Created to solve the problem of aligning long, relatively similar sequences. It may work well on less-similar sequences, but that has not been tested yet.
pip install --upgrade git+https://github.com/riklopfer/YASA/
Starting with an interactive python prompt.
Import the module
import yasa
Define source and target lists
source = "this is a test of the beam aligner".split()
target = "that was a test of the bean aligner".split()
Create the aligner and perform the alignment. heap_size
is the total number of paths to consider at a
time. beam_width
is the maximum allowed cost distance from the best path. For example, if the best path has a cost
of 10
and beam_width=5
, any path with cost > 15 will be pruned.
# create the aligner
aligner = yasa.LevinshteinAligner(heap_size=50, beam_width=5)
# do the alignment
word_alignment = aligner.align(source, target)
# pretty print
print(word_alignment)
Iterate over source-target pairs in the alignment
for src, tgt in word_alignment:
print("SRC: '{}' TGT: '{}'".format(src, tgt))
If we alter the input to be more poorly aligned, we can use the nested aligner to get a "better"
alignment. Omitting beam_with
will not prune paths according to that metric.

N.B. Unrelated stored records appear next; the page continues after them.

-- ==== Sys2Proof/Machine/Grid.lean ====
section
/-! DEFINITION. Grids (03 R78 to R80): positions are a pure function of TAI time and the grid's parameters. -/

namespace Sys2Proof.Machine

/-- A grid position (03 R80): the frame count before its reduction modulo 2^48, line, tick. -/
structure GridPos where
  frame : Int
  line : Nat
  tick : Nat
  deriving DecidableEq, Repr

/-- Frame period numerator: DEN × 10^9. -/
def State.gridD (s : State) (g : Nat) : Nat := 1000000000 * s.rdAt CLR_GRID_DEN g

/-- NUM × L. -/
def State.gridQ (s : State) (g : Nat) : Nat := s.rdAt CLR_GRID_NUM g * s.rdAt CLR_GRID_CTRL_LINES g

/-- Lines per frame. -/
def State.gridL (s : State) (g : Nat) : Nat := s.rdAt CLR_GRID_CTRL_LINES g

/-- Alignment offset in ns. -/
def State.gridA (s : State) (g : Nat) : Int := toSigned 32 (s.rdAt CLR_GRID_ALIGN g)

/-- The grid has two fields. -/
def State.gridTwoFields (s : State) (g : Nat) : Bool := s.isSetAt CLR_GRID_CTRL_FIELDS g

/-- The grid is enabled. -/
def State.gridActive (s : State) (g : Nat) : Bool := s.isSetAt CLR_GRID_STATUS_ACTIVE g

/-- A grid that is enabled runs from the tick after its enabling on (03 R81). -/
def State.gridRuns (s : State) (g : Nat) : Bool := s.gridActive g && SMap.find s.caller.gridStart g != some s.now

/-- The TAI nanoseconds reached in this store tick: one, but for a phase change of 03 R68. -/
def State.dueTimes (s : State) : List Nat := (List.range (s.tai + 1 - s.caller.dueFrom)).map fun k => s.caller.dueFrom + k

/-- The line period breaks its limit of 250 ns to 1,048,575 ns. -/
def State.gridPeriodBad (s : State) (g : Nat) : Bool :=
  !(decide (250 * s.gridQ g ≤ s.gridD g) && decide (s.gridD g ≤ 1048575 * s.gridQ g))

/-- The first limit broken (03 R78), in the check order: 1 = NUM or DEN, 2 = LINES or FIELDS, 3 = ALIGN, 4 = period. -/
def State.gridLimit (s : State) (g : Nat) : Option Nat :=
  if s.rdAt CLR_GRID_NUM g = 0 ∨ s.rdAt CLR_GRID_DEN g = 0 then some 1
  else if s.gridL g = 0 ∨ (s.gridTwoFields g ∧ s.gridL g < 2) then some 2
  else if (s.gridD g : Int) ≤ (s.gridA g).natAbs * s.rdAt CLR_GRID_NUM g then some 3
  else if s.gridPeriodBad g then some 4
  else none

/-- CLR_GRIDn_LINE_NS (03 R78): integer part of the line period; 0 while NUM, DEN, LINES or the period break a limit. -/
def State.lineNs (s : State) (g : Nat) : Nat :=
  if s.gridQ g = 0 ∨ s.rdAt CLR_GRID_DEN g = 0 ∨ s.gridPeriodBad g then 0 else s.gridD g / s.gridQ g

/-- TAI nanosecond at which line `m`, counted from frame 0, starts (03 R79): a half rounds up. -/
def State.lineStart (s : State) (g : Nat) (m : Int) : Int :=
  s.gridA g + (2 * m * s.gridD g + s.gridQ g) / (2 * s.gridQ g)

/-- The latest line that starts at or before TAI nanosecond `t`. -/
def State.lineAt (s : State) (g : Nat) (t : Int) : Int :=
  ((2 * (t - s.gridA g) + 1) * s.gridQ g - 1) / (2 * s.gridD g)

/-- The position at TAI nanosecond `t` (03 R80). -/
def State.posAt (s : State) (g : Nat) (t : Int) : GridPos :=
  let m := s.lineAt g t
  { frame := m / (s.gridL g : Int), line := (m % (s.gridL g : Int)).toNat, tick := (t - s.lineStart g m).toNat }

/-- The position now. -/
def State.pos (s : State) (g : Nat) : GridPos := s.posAt g s.tai

/-- The positions reached in this store tick. -/
def State.duePos (s : State) (g : Nat) : List GridPos := s.dueTimes.map fun t => s.posAt g t

/-- The frame number a register shows: modulo 2^48. -/
def GridPos.frame48 (p : GridPos) : Nat := (p.frame % (2 ^ 48 : Nat)).toNat

/-- First line of the second field: half of the lines, rounded up (03 R80). -/
def State.halfLines (s : State) (g : Nat) : Nat := (s.gridL g + 1) / 2

/-- Field of a position: 1 in the second field of a grid with two. -/
def State.fieldOf (s : State) (g : Nat) (p : GridPos) : Nat :=
  flag (s.gridTwoFields g && decide (s.halfLines g ≤ p.line))

/-- TAI nanosecond of (frame `n`, line, tick). -/
def State.timeOf (s : State) (g : Nat) (n : Int) (line tick : Nat) : Int :=
  s.lineStart g (n * s.gridL g + line) + tick

/-- The first time after `t0` at which (line, tick) occurs in a frame that is a multiple of `every`. -/
def State.nextOccurrence (s : State) (g : Nat) (t0 : Int) (line tick every : Nat) : Int :=
  let n0 := (s.posAt g t0).frame
  let e : Int := every
  let n1 := (n0 + e - 1) / e * e
  if t0 < s.timeOf g n1 line tick then s.timeOf g n1 line tick else s.timeOf g (n1 + e) line tick

/-- (frame, line, tick) lies at or before the position, frames taken modulo 2^48 (03 R86). -/
def GridPos.reached (p : GridPos) (frame line tick : Nat) : Bool :=
  decide (frame < p.frame48) || (p.frame48 == frame && (decide (line < p.line) || (p.line == line && decide (tick ≤ p.tick))))

/-- Fabric PLL `p` follows grid `g` (09 R249). -/
def State.pllOnGrid (s : State) (g p : Nat) : Bool :=
  s.isSetAt FAB_PLL_CTRL_EN p && s.rdAt FAB_PLL_CTRL_MODE p != 0 && s.rdAt FAB_PLL_CTRL_GRID p == g

/-- The fabric PLLs on grid `g`. -/
def State.pllsOn (s : State) (g : Nat) : List Nat := (List.range 16).filter fun p => s.pllOnGrid g p

/-- PLLs on a grid realign: ALIGNED is 0 until they are within ±0.5 ns (09 R251). -/
def State.pllRealign (s : State) (g : Nat) : State :=
  (s.pllsOn g).foldl (fun (x : State) p => x.wrAt FAB_PLL_STATUS_ALIGNED p 0) s

end Sys2Proof.Machine
end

This is fine so long as the heap_size
is reasonable.
regular_aligner = yasa.LevinshteinAligner(heap_size=50)
nested_aligner = yasa.NestedLevinshteinAligner(heap_size=50)
source = "this is a test of the beam aligner".split() * 2
target = "that was a test of the bean".split() * 2
print(regular_aligner.align(source, target))
print(nested_aligner.align(source, target))